The principal ground of error alleged is that the court erred in refusing to charge a certain request which was that “before they could hold the defendant, the Jacob Laub Baking Company for damages in this action, the jury must find the driver of its truck guilty of wilful, wanton conduct, which was the proximate cause of the injury.”
The refusal of the court to give this charge is the main ground of error urged. The theory of the plaintiff in error in asking this request was based upon the decision in the case of Highbee Company v. Jackson, 101 OS. page 75, but an examination of the facts in that case and in the instant case will show a marked difference. In the Higbee case Jackson was a trespasser, and the rule of law is that a person is not liable for ordinary negligence in injuring a trespasser unless, of course, as was decided in that case, it was wanton and wilful negligence after the defendant found out that the party injured was in a place of danger.
Now in the instant case we learn from the record that Thomas, a boy of about seventeen years of age, was employed by the driver of The Jacob Laub Baking Company to help him deliver bread in Chagrin Falls, Chagrin Falls, Ohio, and perhaps other places, on Saturdays, and for that work he was paid two dollars per day. There is nothing in the record which shows that Thomas knew that this employment was by the driver of The Jacob Laub Baking Company’s wagon, or that he was not employed in the regular way by the Baking Company, and the mere fact that the driver of the wagon paid him his money does not throw much light upon the question, because that might have been true even though he was employed direct by the company.
Delivery Company v.
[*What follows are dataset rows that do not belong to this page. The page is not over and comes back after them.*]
/-! ## One step around exec (R70, R192, R211) -/

theorem step_of_valid_nil {s : State} (hv : s.cfg.valid = true) (hi : s.inbox = []) :
    step s = idle s := by
  simp [step, hv, fetch, hi]

theorem step_of_decode {s : State} {item : InboxItem} {rest : List InboxItem} {i : Instr}
    (hv : s.cfg.valid = true) (hi : s.inbox = item :: rest)
    (hd : decode s.cfg.devEnc item = .ok i) : step s = exec i { s with inbox := rest } := by
  simp [step, hv, fetch, hi, hd]

/-- A quad with a device-defined byte passes (R168). -/
theorem step_of_decodeQuad_error {s : State} {q : Quad} {rest : List InboxItem} {r : DecodeReject}
    (hv : s.cfg.valid = true) (hi : s.inbox = .quad q :: rest)
    (hd : decodeQuad s.cfg.devEnc q = .error r) : step s = .next { s with inbox := rest } := by
  simp [step, hv, fetch, hi, decode, hd, rejected, deviceDefinedQuad]

/-- Settles O6: the branches of the step, one lemma for each. -/
theorem stepRunsTheDecodedInstruction : Obligations.StepRunsTheDecodedInstruction := by
  intro s
  refine ⟨fun _ _ _ => step_of_decode, fun w rest r hv hi hd hf => ?reserved,
    fun _ _ _ => step_of_decodeQuad_error, fun hv hi hf => ?idle, fun hv => ?refused⟩
  case reserved => exact step_of_decodeWord_error hv hf hi hd
  case idle => rw [step_of_valid_nil hv hi, idle, accept_running hf]
  case refused => rw [step, if_neg (by simp [hv])]

/-- Settles O8: all six rows run the one rule of an illegal opcode, which a block that has not faulted
accepts. -/
theorem illegalOpcodesRaiseIllegalOpcode : Obligations.IllegalOpcodesRaiseIllegalOpcode := by
  intro s w hf
  have hraise : illegalCommand w s = raise .illegalOpcode w s := accept_running hf
  exact ⟨hraise, hraise, hraise, hraise, hraise, hraise⟩

/-! ## A faulted block (R26) -/

/-- A step that a faulted block takes changes the display and the port at most. -/
theorem step_faulted {s t : State} (hf : s.fault ≠ .none) (h : step s = .next t) :
    t = { s with dev := t.dev, inbox := t.inbox } := by
  obtain ⟨-, hstep⟩ := step_cases h
  cases hstep with
  | idle _ hnone => exact absurd hnone hf
  | ran item rest i _ _ hrun =>
    cases exec_cases hrun with
    | device _ _ _ _ ht => rw [ht]
    | raised _ hnone => exact absurd hnone hf
    | completed _ hnone => exact absurd hnone hf
  | reserved _ _ _ _ hnone => exact absurd hnone hf
  | passed _ _ _ _ ht => rw [ht]

/-- Settles O11: commands and idling are refused, and what still steps is the display. -/
theorem faultedBlockAcceptsNoCommand : Obligations.FaultedBlockAcceptsNoCommand := by
  intro s hf
  refine ⟨fun i hi => exec_faulted (planeEffect_of_isCommand hi) hf, fun hv hi => ?idle,
    fun t h => ?kept⟩
  case idle => rw [step_of_valid_nil hv hi, idle, accept_faulted hf]
  case kept =>
    rw [step_faulted hf h]
    exact ⟨rfl, rfl, rfl, rfl, rfl, rfl⟩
Callaghan, 9 O.A.R 65; Cleveland Terminal and Valley Road Company v. Marsh, 63 OS. 236, and Schnabel v. C. C. C. & St. L. Ry. Co., 102 OS. 97, are authorities to the effect that where a man is employed in the manner that this boy was, he is not a trespasser nor a volunteer and was in a measure an employee of the company and, of *624course, recovery for negligence can be had even though it be not wanton and wilful. It must be remembered that this request was not made in writing before argument, but it was made after the close of the general charge, after the court asked whether there was anything further that either party wanted to have charged, whereupon the attorney for the Baking Company asked that this charge referred to be given. We think, so far as this error is concerned, it is not sufficient to warrant a reversal of this case.
It is also urged in error that the co-defendant, Joseph Sassey was let out of this case by the jury, and that if there was any liability at all,, it was because of his negligence. Well this was a matter which was submitted to the jury under proper instructions. The court did not dismiss either defendant from the case but submitted all to the jury, and we apprehend that the plaintiff below might well complain of the discharge of Joseph Sassey from the case, but that does not affect the liability of the plaintiff in error Baking Company. If, and it must have been found by the jury that the driver of the Baking Company’s wagon was guilty of negligence which negligence was the proximate cause of the injury, we do not know of any law which would prevent a verdict against one of two joint tort feasors, if the case1 was properly submitted to the jury, even if they wrongfully let one of the joint tort feasors out.
It is likewise claimed that the plaintiff could not recover because he was standing in a place where he should not have been when this accident occurred, and the evidence the plaintiff in error brings to sustain this contention is that in the cab of the driver, in the doorway of which this boy was standing, was a notice that none but employees should enter that cab, and then it is argued that, inasmuch as the company did not employ him he was nothing more than a trespasser there, and this placard gave him ample notice that he should keep out of that cab. Well, so far as the boy’s claims are concerned, as far as the record shows, he could well believe that he was an employee of the company and thus this notice, if it would excuse liability at all, did not apply to him because he was an employee, or at least not a volunteer or trespasser, within the meaning of the authorities already cited and therefore, we do not think that this position is tenable.
We do not see our way clear to do anything other than to affirm the judgment.